● **Exercise aim**
Take the records below and copy them exactly.

● **Entries provided**
theorem ideFail_shuts (secure : s.stream h.val i.val = .secure) : ∃ t, exec (.ideFail h i) s = .next t ∧ t.stream h.val i.val = .insecure ∧
    (t.fn (.pf h)).aerUncor.getLsbD 28 = true ∧ t.tags = s.tags ∧
    (∀ h' i', i' < 8 → ¬(h' = h.val ∧ i' = i.val) → t.stream h' i' = s.stream h' i') ∧
    ∀ n ∈ s.linkSpans h.val, (s.span n).stream = i.val → s.tdiLocked n = true → (t.span n).tdi = .error := by
  have ran : exec (.ideFail h i) s = .next (((s.insecure h.val i.val).aerU (.pf h) 28).raise 0x04 0x06 (h.val + 2 ^ 4 * i.val)) :=
    congrArg Host.Outcome.next (if_pos secure)
  obtain ⟨ide, tags⟩ := insecure_frame s h.val i.val
  have errs : ∀ n ∈ s.linkSpans h.val, (s.span n).stream = i.val → s.tdiLocked n = true → ((s.insecure h.val i.val).span n).tdi = .error :=
    fun _ => error_insecure
  generalize s.insecure h.val i.val = u at *
  have frame : Reports u ((u.aerU (.pf h) 28).raise 0x04 0x06 (h.val + 2 ^ 4 * i.val)) := (reports_aer (aer_aerU u (.pf h) 28)).trans (reports_raise ..)
  have noted : (((u.aerU (.pf h) 28).raise 0x04 0x06 (h.val + 2 ^ 4 * i.val)).fn (.pf h)).aerUncor.getLsbD 28 = true := by
    rw [fn_raise, fn_aerU]
    exact getLsbD_status _ (by decide)
  have streams := stream_congr (frame.ide.trans ide)
  refine ⟨_, ran, (streams ..).trans ?_, noted, frame.tags.trans tags, fun h' i' small other => (streams ..).trans ?_, fun n mem bound locked => ?_⟩
  · exact SMap.get_put_self IdeStream.none s.ide (State.ideKey h.val i.val) .insecure
  · have apart : State.ideKey h' i' ≠ State.ideKey h.val i.val := by
      unfold State.ideKey
      omega
    exact SMap.get_put_ne IdeStream.none IdeStream.none s.ide .insecure apart
  · rw [State.span, frame.spans]
    exact errs n mem bound locked

theorem ideFail_idle (other : s.stream h.val i.val ≠ .secure) : exec (.ideFail h i) s = .next s := congrArg Host.Outcome.next (if_neg other)

end

/-- Settles O37: what a completion finds under its tag, timeouts and the quarantine's end, malformed TLPs and streams that fail. -/
theorem completionsAndErrors : Obligations.CompletionsAndErrors := by
  unfold Obligations.CompletionsAndErrors
  intro s h k data f i r q cell el
  exact ⟨completion_more, completion_last, completion_more_poisoned, completion_last_poisoned, completion_stray, completion_down, completion_insecure,
    timeout_fails, timeout_idle, expire_frees, expire_idle, malformed_noted, malformed_shut, ideFail_shuts, ideFail_idle⟩

end Sys2Proof.Machine.HostErrors
end

section
/-!
PROOFS. A Pier's power-up while the Management Function's command ring holds a NOP that waited for it (R237, R240, R497).
-/

namespace Sys2Proof.Machine.PierPowerUp
open State

/-- Pier 0 is powering up, and its command ring holds the descriptor of a NOP. -/
def waitingNop : State := { regs := [(regKey .PWR_DOMAINS 0, 3)], tblRun := [(0, { desc := some 0 })] }

/-- The command rings that a command leaves. -/
def ringsAfter (c : Instr) (s : State) : SMap TblRun :=
  match exec c s with
  | .next t => t.tblRun
  | _ => []

/-- The NOP runs and leaves its ring. -/
theorem nop_runs : ringsAfter (.powerupDone 0) waitingNop ≠ waitingNop.tblRun := by decide

/-- Refutes O58: a power-up that ends is said to change nothing but PWR_DOMAINS; in Pier 0, whose command ring holds a NOP that waited for the
domain, that command then runs and leaves the ring. -/
theorem not_powerDomains : ¬ Obligations.PowerDomains := by
  intro h
  obtain ⟨-, -, -, -, -, -, -, -, -, -, -, -, ends, -⟩ := h waitingNop 0 0 true 0 0
  obtain ⟨t, ran, -, only, -⟩ := ends (.inl (by decide)) (by decide) (fun high => absurd high (by decide)) rfl
  have kept : t.tblRun = waitingNop.tblRun := by rw [only]
  refine nop_runs ?_
  rw [ringsAfter, ran]
  exact kept

end Sys2Proof.Machine.PierPowerUp
end

section
/-!
PROOFS. The export of a Span while the Management Function's stream is Insecure (R101, R136).
-/

namespace Sys2Proof.Machine.InsecureExport
open State

/-- Span 0 is being exported; the management link is Up, and its stream 0 Insecure. -/
def exporting : State :=
  { regs := [(regKey .HEP_LINK_STATE 0, 3)], fns := [(fnKey .mf, { bme := true })], ide := [(ideKey 0 0, .insecure)],
    spanCmd := some { op := .exportBlob, span := 0, seq := 0 } }

theorem link_up : exporting.linkUp exporting.mgmtLink = true := by decide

● **Exercise result**
theorem ideFail_shuts (secure : s.stream h.val i.val = .secure) : ∃ t, exec (.ideFail h i) s = .next t ∧ t.stream h.val i.val = .insecure ∧
    (t.fn (.pf h)).aerUncor.getLsbD 28 = true ∧ t.tags = s.tags ∧
    (∀ h' i', i' < 8 → ¬(h' = h.val ∧ i' = i.val) → t.stream h' i' = s.stream h' i') ∧
    ∀ n ∈ s.linkSpans h.val, (s.span n).stream = i.val → s.tdiLocked n = true → (t.span n).tdi = .error := by
  have ran : exec (.ideFail h i) s = .next (((s.insecure h.val i.val).aerU (.pf h) 28).raise 0x04 0x06 (h.val + 2 ^ 4 * i.val)) :=
    congrArg Host.Outcome.next (if_pos secure)
  obtain ⟨ide, tags⟩ := insecure_frame s h.val i.val
  have errs : ∀ n ∈ s.linkSpans h.val, (s.span n).stream = i.val → s.tdiLocked n = true → ((s.insecure h.val i.val).span n).tdi = .error :=
    fun _ => error_insecure
  generalize s.insecure h.val i.val = u at *
  have frame : Reports u ((u.aerU (.pf h) 28).raise 0x04 0x06 (h.val + 2 ^ 4 * i.val)) := (reports_aer (aer_aerU u (.pf h) 28)).trans (reports_raise ..)
  have noted : (((u.aerU (.pf h) 28).raise 0x04 0x06 (h.val + 2 ^ 4 * i.val)).fn (.pf h)).aerUncor.getLsbD 28 = true := by
    rw [fn_raise, fn_aerU]
    exact getLsbD_status _ (by decide)
  have streams := stream_congr (frame.ide.trans ide)
  refine ⟨_, ran, (streams ..).trans ?_, noted, frame.tags.trans tags, fun h' i' small other => (streams ..).trans ?_, fun n mem bound locked => ?_⟩
  · exact SMap.get_put_self IdeStream.none s.ide (State.ideKey h.val i.val) .insecure
  · have apart : State.ideKey h' i' ≠ State.ideKey h.val i.val := by
      unfold State.ideKey
      omega
    exact SMap.get_put_ne IdeStream.none IdeStream.none s.ide .insecure apart
  · rw [State.span, frame.spans]
    exact errs n mem bound locked

theorem ideFail_idle (other : s.stream h.val i.val ≠ .secure) : exec (.ideFail h i) s = .next s := congrArg Host.Outcome.next (if_neg other)

end

/-- Settles O37: what a completion finds under its tag, timeouts and the quarantine's end, malformed TLPs and streams that fail. -/
theorem completionsAndErrors : Obligations.CompletionsAndErrors := by
  unfold Obligations.CompletionsAndErrors
  intro s h k data f i r q cell el
  exact ⟨completion_more, completion_last, completion_more_poisoned, completion_last_poisoned, completion_stray, completion_down, completion_insecure,
    timeout_fails, timeout_idle, expire_frees, expire_idle, malformed_noted, malformed_shut, ideFail_shuts, ideFail_idle⟩

end Sys2Proof.Machine.HostErrors
end

section
/-!
PROOFS. A Pier's power-up while the Management Function's command ring holds a NOP that waited for it (R237, R240, R497).
-/

namespace Sys2Proof.Machine.PierPowerUp
open State

/-- Pier 0 is powering up, and its command ring holds the descriptor of a NOP. -/
def waitingNop : State := { regs := [(regKey .PWR_DOMAINS 0, 3)], tblRun := [(0, { desc := some 0 })] }

/-- The command rings that a command leaves. -/
def ringsAfter (c : Instr) (s : State) : SMap TblRun :=
  match exec c s with
  | .next t => t.tblRun
  | _ => []

/-- The NOP runs and leaves its ring. -/
theorem nop_runs : ringsAfter (.powerupDone 0) waitingNop ≠ waitingNop.tblRun := by decide

/-- Refutes O58: a power-up that ends is said to change nothing but PWR_DOMAINS; in Pier 0, whose command ring holds a NOP that waited for the
domain, that command then runs and leaves the ring. -/
theorem not_powerDomains : ¬ Obligations.PowerDomains := by
  intro h
  obtain ⟨-, -, -, -, -, -, -, -, -, -, -, -, ends, -⟩ := h waitingNop 0 0 true 0 0
  obtain ⟨t, ran, -, only, -⟩ := ends (.inl (by decide)) (by decide) (fun high => absurd high (by decide)) rfl
  have kept : t.tblRun = waitingNop.tblRun := by rw [only]
  refine nop_runs ?_
  rw [ringsAfter, ran]
  exact kept

end Sys2Proof.Machine.PierPowerUp
end

section
/-!
PROOFS. The export of a Span while the Management Function's stream is Insecure (R101, R136).
-/

namespace Sys2Proof.Machine.InsecureExport
open State

/-- Span 0 is being exported; the management link is Up, and its stream 0 Insecure. -/
def exporting : State :=
  { regs := [(regKey .HEP_LINK_STATE 0, 3)], fns := [(fnKey .mf, { bme := true })], ide := [(ideKey 0 0, .insecure)],
    spanCmd := some { op := .exportBlob, span := 0, seq := 0 } }

theorem link_up : exporting.linkUp exporting.mgmtLink = true := by decide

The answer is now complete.